Sedona-Analysis

This is a template project that shows how to use Sedona in Spatial Data Mining

Example

Spatial Co-Location Pattern Mining

What is spatial co-location pattern mining

Spatial co-location is defined as two or more species are often located in a neighborhood relationship. Ripley's K function is often used in judging co-location. It usually executes multiple times and form a 2-dimension curve for observation.

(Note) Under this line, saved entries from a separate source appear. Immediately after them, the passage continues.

/-- The position of the sequencer, and the line that goes with it. -/
def PositionOk (s : State) : Prop :=
  SlotOk s.state s.slot.toNat ∧ BitOk s.cfg s.state s.bit.toNat ∧ LineOk s ∧
    (s.state = .idle → s.stopReq = false) ∧ (s.state = .txStartMark ∨ s.state = .txMark → 0 < s.cfg.markUs.toNat)

/-- The invariants, read state by state. -/
def InvByState (s : State) : Prop := StoreOk s ∧ SourcesOk s ∧ PositionOk s

/-- The invariants read state by state are the invariants of R114. -/
theorem inv_iff_byState {s : State} : Inv s ↔ InvByState s := by
  constructor
  · intro h
    have hidle : s.state = .idle → s.tmrArmed = false ∧ s.uartBusy = false := fun hs =>
      ⟨(h.idleQuiet hs).1, (h.idleQuiet hs).2.1⟩
    exact ⟨⟨h.lockFree, h.storeCanonical, h.storeLevels, h.sceneLevels⟩,
      (sourcesOk_iff h.legalState).2 ⟨h.timerStates, h.uartByte, h.bitbangByte, hidle⟩,
      slotOk_iff.2 ⟨h.legalState, h.slotRange, h.slotZero, h.slotOne, h.slotByte, h.slotMark⟩,
      bitOk_iff.2 ⟨h.bitRange, h.bitUart, h.bitZero⟩, lineOk_iff.2 ⟨h.lineLevel, h.lineKnown⟩,
      fun hs => (h.idleQuiet hs).2.2, h.markStates⟩
  · rintro ⟨⟨hlock, hwf, hlevels, hscene⟩, hsources, hslot, hbit, hline, hstop, hmarks⟩
    obtain ⟨hlegal, hrange, hzero, hone, hbyte, hmark⟩ := slotOk_iff.1 hslot
    obtain ⟨hbitRange, hbitUart, hbitZero⟩ := bitOk_iff.1 hbit
    obtain ⟨hlevel, hknown⟩ := lineOk_iff.1 hline
    obtain ⟨htimer, huart, hbitbang, hidle⟩ := (sourcesOk_iff hlegal).1 hsources
    exact
      { timerStates := htimer, uartByte := huart, bitbangByte := hbitbang
        idleQuiet := fun hs => ⟨(hidle hs).1, (hidle hs).2, hstop hs⟩
        legalState := hlegal, lockFree := hlock, slotRange := hrange, slotZero := hzero, slotOne := hone
        slotByte := hbyte, slotMark := hmark, bitRange := hbitRange, bitUart := hbitUart, bitZero := hbitZero
        markStates := hmarks, lineLevel := hlevel, lineKnown := hknown, storeCanonical := hwf
        storeLevels := hlevels, sceneLevels := hscene }

/-! ### What the invariants say of the two sources -/

/-- A state that a step may end in awaits no event exactly when it is `Idle` (R114 (g)). -/
theorem awaits_eq_none_iff {c : Config} {p : FsmState} {n : Nat} (hslot : SlotOk p n) :
    p.awaits c = none ↔ p = .idle := by
  cases p
  case txStartCode | txByte => cases hm : c.txMode <;> simp [FsmState.awaits, hm]
  case update | reserved => exact hslot.elim
  all_goals simp [FsmState.awaits]

/-- The event awaited is a byte state's own, or the timer's (R114 (a), (b)). -/
theorem awaits_cases {c : Config} {p : FsmState} {e : Event} (h : p.awaits c = some e) :
    (p = .txStartCode ∨ p = .txByte) ∨ (p.waitsForTimer = true ∧ e = .timerExpired) := by
  cases p <;> simp_all [FsmState.awaits, FsmState.waitsForTimer]
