-- ==== Sys2Proof/Machine/Flags.lean ====
section
/-! DEFINITION. The block has no condition codes (10_state.md R39). Its status values are a record's
crcStatus, computed here for an IBM field (43_field_parser.md R147, R152) and an Amiga region
(44_recovery_amiga.md R179, R182), and the conditions of the per-bit step (41_demodulator.md R102 to R104). -/

namespace Sys2Proof.Machine

open Sys2Proof.Config

/-- The status of an IBM field: its two CRC bytes, high byte first, against the accumulator (R147, R152). -/
def crcVerdict (crcHi lo : Byte) (crc : Half) : CrcStatus :=
  if bytePair crcHi lo = crc then .ok else .bad

/-- The status of an Amiga region: Ok exactly when its fold is zero (R179, R182). -/
def foldVerdict (fold : Half) : CrcStatus := if fold = 0 then .ok else .bad

/-- full: the window holds 16 channel bits (R102), on a decoder that has counted the current bit. -/
def full (d : Decoder) : Bool := windowBits ≤ d.pos

/-- due: the current bit is on the presumed byte boundary (R103), on a decoder whose cnt the step has not
yet changed. -/
def due (d : Decoder) : Bool := d.cnt = 1

/-- isA1 (R104). -/
def isA1 (d : Decoder) : Bool := full d && d.window = syncA1Win

/-- gapChk: whether the C2 and 4E windows are evaluated on this bit (R104). -/
def gapCheck (c : Params) (d : Decoder) : Bool :=
  full d && (due d || (d.preserve && !(c.preserveGateIdle && d.stage ≠ .idle)))

/-- isC2 (R104). -/
def isC2 (c : Params) (d : Decoder) : Bool := gapCheck c d && d.window = markC2Win

/-- is4E (R104). -/
def is4E (c : Params) (d : Decoder) : Bool := gapCheck c d && d.window = gap4EWin

end Sys2Proof.Machine
end

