-- ==== Sys2Proof/Machine/Parser.lean ====
section
/-! DEFINITION. The field parser (43_field_parser.md): field marks, field bytes, truncation, DEC_END, and
the five mark forms. -/

namespace Sys2Proof.Machine

open Sys2Proof.Config

/-! ### Marks (R142 to R153) -/

/-- An ID mark `v` at index `p` opens an ID record (R143). -/
def openIdField (v : Byte) (p : Nat) (d : Decoder) : Decoder :=
  { d with openRec := some ⟨.idField, v, p + 1⟩, crc := crcUpd d.crc v, stage := .readId 0 }

/-- A Data mark with a known sector length opens a Data record (R148). -/
def openDataField (v : Byte) (p : Nat) (d : Decoder) : Decoder :=
  { d with openRec := some ⟨.dataField, v, p + 1⟩, crc := crcUpd d.crc v, stage := .readData 0 }

/-- A record that is opened and closed at its mark, Incomplete with length 0 (R149, R153). -/
def closeAtMark (c : Params) (kind : RecordKind) (v : Byte) (p : Nat) (d : Decoder) :
    Except Fault Decoder :=
  closeIdle c .incomplete 0 { d with openRec := some ⟨kind, v, p + 1⟩ }

/-- A Data mark: R148 if a sector length is known, else the displaced Data mark of R149. -/
def dataMark (c : Params) (v : Byte) (p : Nat) (d : Decoder) : Except Fault Decoder :=
  if d.lenKnown then .ok (openDataField v p d) else closeAtMark c .dataField v p d

/-- What the mark form at index `p` does (R142): the mark byte is part of the field, so fieldEnd rises
first. -/
def runMark (c : Params) (f : MarkForm) (p : Nat) (d : Decoder) : Except Fault Decoder :=
  let d := { d with fieldEnd := p + 1 }
  match f with
  | .idamFc => .ok (openIdField 0xFC p d)
  | .idamFd => .ok (openIdField 0xFD p d)
  | .idamFe => .ok (openIdField 0xFE p d)
  | .dam v => dataMark c v p d
  | .unknown v => closeAtMark c .unknown v p d

/-- MarkByte(v, p) (R142). -/
def markByte (c : Params) (v : Byte) (p : Nat) (d : Decoder) : Except Fault Decoder :=
  runMark c (classifyMark v) p d

/-! ### Field bytes (R144 to R152) -/

/-- A byte of an ID field: one of the first three is buffered (R144), the fourth latches the current-ID
registers (R145). -/
def idByte (k : Fin 4) (v : Byte) (d : Decoder) : Decoder :=
  if h : k.val < 3 then
    { d with
      crc := crcUpd d.crc v
      idBuf := d.idBuf.set k.val v h
      stage := .readId ⟨k.val + 1, by omega⟩ }
  else
    { d with
      crc := crcUpd d.crc v
      curCyl := d.idBuf[0]
      curSide := d.idBuf[1]
      curSector := d.idBuf[2]
      curSize := v
      lenKnown := true
      stage := .readIdCrc 0 }

/-- A CRC byte of an ID field (R146, R147). -/
def idCrcByte (c : Params) (j : Fin 2) (v : Byte) (d : Decoder) : Except Fault Decoder :=
  if j = 0 then .ok { d with crcHi := v, stage := .readIdCrc 1 }
  else closeIdle c (crcVerdict d.crcHi v d.crc) idLen d

/-- A byte of a Data field (R150). -/
def dataByte (k : Nat) (v : Byte) (d : Decoder) : Decoder :=
  { d with
    crc := crcUpd d.crc v
    stage := if k + 1 = sectorLength d then .readDataCrc 0 else .readData (k + 1) }

/-- A CRC byte of a Data field (R151, R152). -/
def dataCrcByte (c : Params) (j : Fin 2) (v : Byte) (d : Decoder) : Except Fault Decoder :=
  if j = 0 then .ok { d with crcHi := v, stage := .readDataCrc 1 }
  else closeIdle c (crcVerdict d.crcHi v d.crc) (sectorLength d) d

/-! ### Truncation and end of track (R155, R157) -/

/-- The record a truncation closes: the payload bytes the field had received; no record for Idle and for
an Amiga header (R155). -/
def truncateClose (c : Params) (d : Decoder) : Except Fault Decoder :=
  match d.stage with
  | .idle => .ok d
  | .readId k => close c .incomplete k.val d
  | .readIdCrc _ => close c .incomplete idLen d
  | .readData k => close c .incomplete k d
  | .readDataCrc _ => close c .incomplete (sectorLength d) d
  | .amigaHeader _ => .ok d
  | .amigaData k => close c .incomplete k.val d

/-- Truncate() (R155). -/
def truncate (c : Params) (d : Decoder) : Except Fault Decoder :=
  (truncateClose c d).bind fun d => .ok { d with stage := .idle, a1 := 0 }

/-- `if stage != Idle: Truncate()`, as its two callers have it (R113, R157). -/
def truncateOpen (c : Params) (d : Decoder) : Except Fault Decoder :=
  if d.stage = .idle then .ok d else truncate c d

/-- The operation of DEC_END (R157). -/
def endTrack (c : Params) (d : Decoder) : Except Fault Decoder :=
  (truncateOpen c d).bind fun d => .ok { d with dstate := .done }

/-- DEC_END (R157). -/
def execDecEnd (s : State) : Host.Outcome State Fault Refusal := decoderCommand endTrack s

/-! ### The mark forms by themselves (log entry 5)

A mark form's byte is the last byte of the Decoded Track, where the emission has put it (R108). -/

/-- The effect of a mark form on the byte at the end of the Decoded Track. DESIGN CHOICE (log entry 5): on an
empty track, which has no such byte and which no run hands to a mark, `d.trackLen - 1` is index 0, so fieldEnd
and the record's offset become 1, above TrackLen(). -/
def markForm (f : MarkForm) (c : Params) (d : Decoder) : Except Fault Decoder :=
  runMark c f (d.trackLen - 1) d

/-- IDAM_FC (R143). -/
def execIdamFc (s : State) : Host.Outcome State Fault Refusal := decoderCommand (markForm .idamFc) s

/-- IDAM_FD (R143). -/
def execIdamFd (s : State) : Host.Outcome State Fault Refusal := decoderCommand (markForm .idamFd) s

/-- IDAM_FE (R143). -/
def execIdamFe (s : State) : Host.Outcome State Fault Refusal := decoderCommand (markForm .idamFe) s

/-- DAM (R148, R149). -/
def execDam (v : Byte) (s : State) : Host.Outcome State Fault Refusal :=
  decoderCommand (markForm (.dam v)) s

/-- MARK_UNKNOWN (R153). -/
def execMarkUnknown (v : Byte) (s : State) : Host.Outcome State Fault Refusal :=
  decoderCommand (markForm (.unknown v)) s

end Sys2Proof.Machine
end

In Africa, lions co-locate with zebras.

Ripley's K function

We use Ripley's K function to calculate Multivariate Spatial Patterns

Here are some materials regarding how to use Ripley's K function and its transformation L function.

Single type K function:

ArcGIS documents
Ripley's paper: Ripley, B.D. (1976). The second-order analysis of stationary point processes, Journal of Applied Probability 13, 255–266.

Multivariate K function and L function:

New York City Taxi Trip and Area Landmarks

The data scientist in NYC Taxi Company has a guess that the taxi pickup points are co-located with these area landmarks such as airports, museums, hospitals, colleges and so on. In other words, many taxi trips start from area landmarks. He wants to use a quantitative metric to measure the degree of co-location pattern.

Dataset

NYC Taxi trip pickup points (CSV): http://www.nyc.gov/html/tlc/html/about/trip_record_data.shtml
NYC Area landmarks (Shapefile): https://geo.nyu.edu/catalog/nyu_2451_34514

Code

Run the code in “ScalaExample”. You will obtain a visualized co-location map and the result of 10 iterations Ripley's L function.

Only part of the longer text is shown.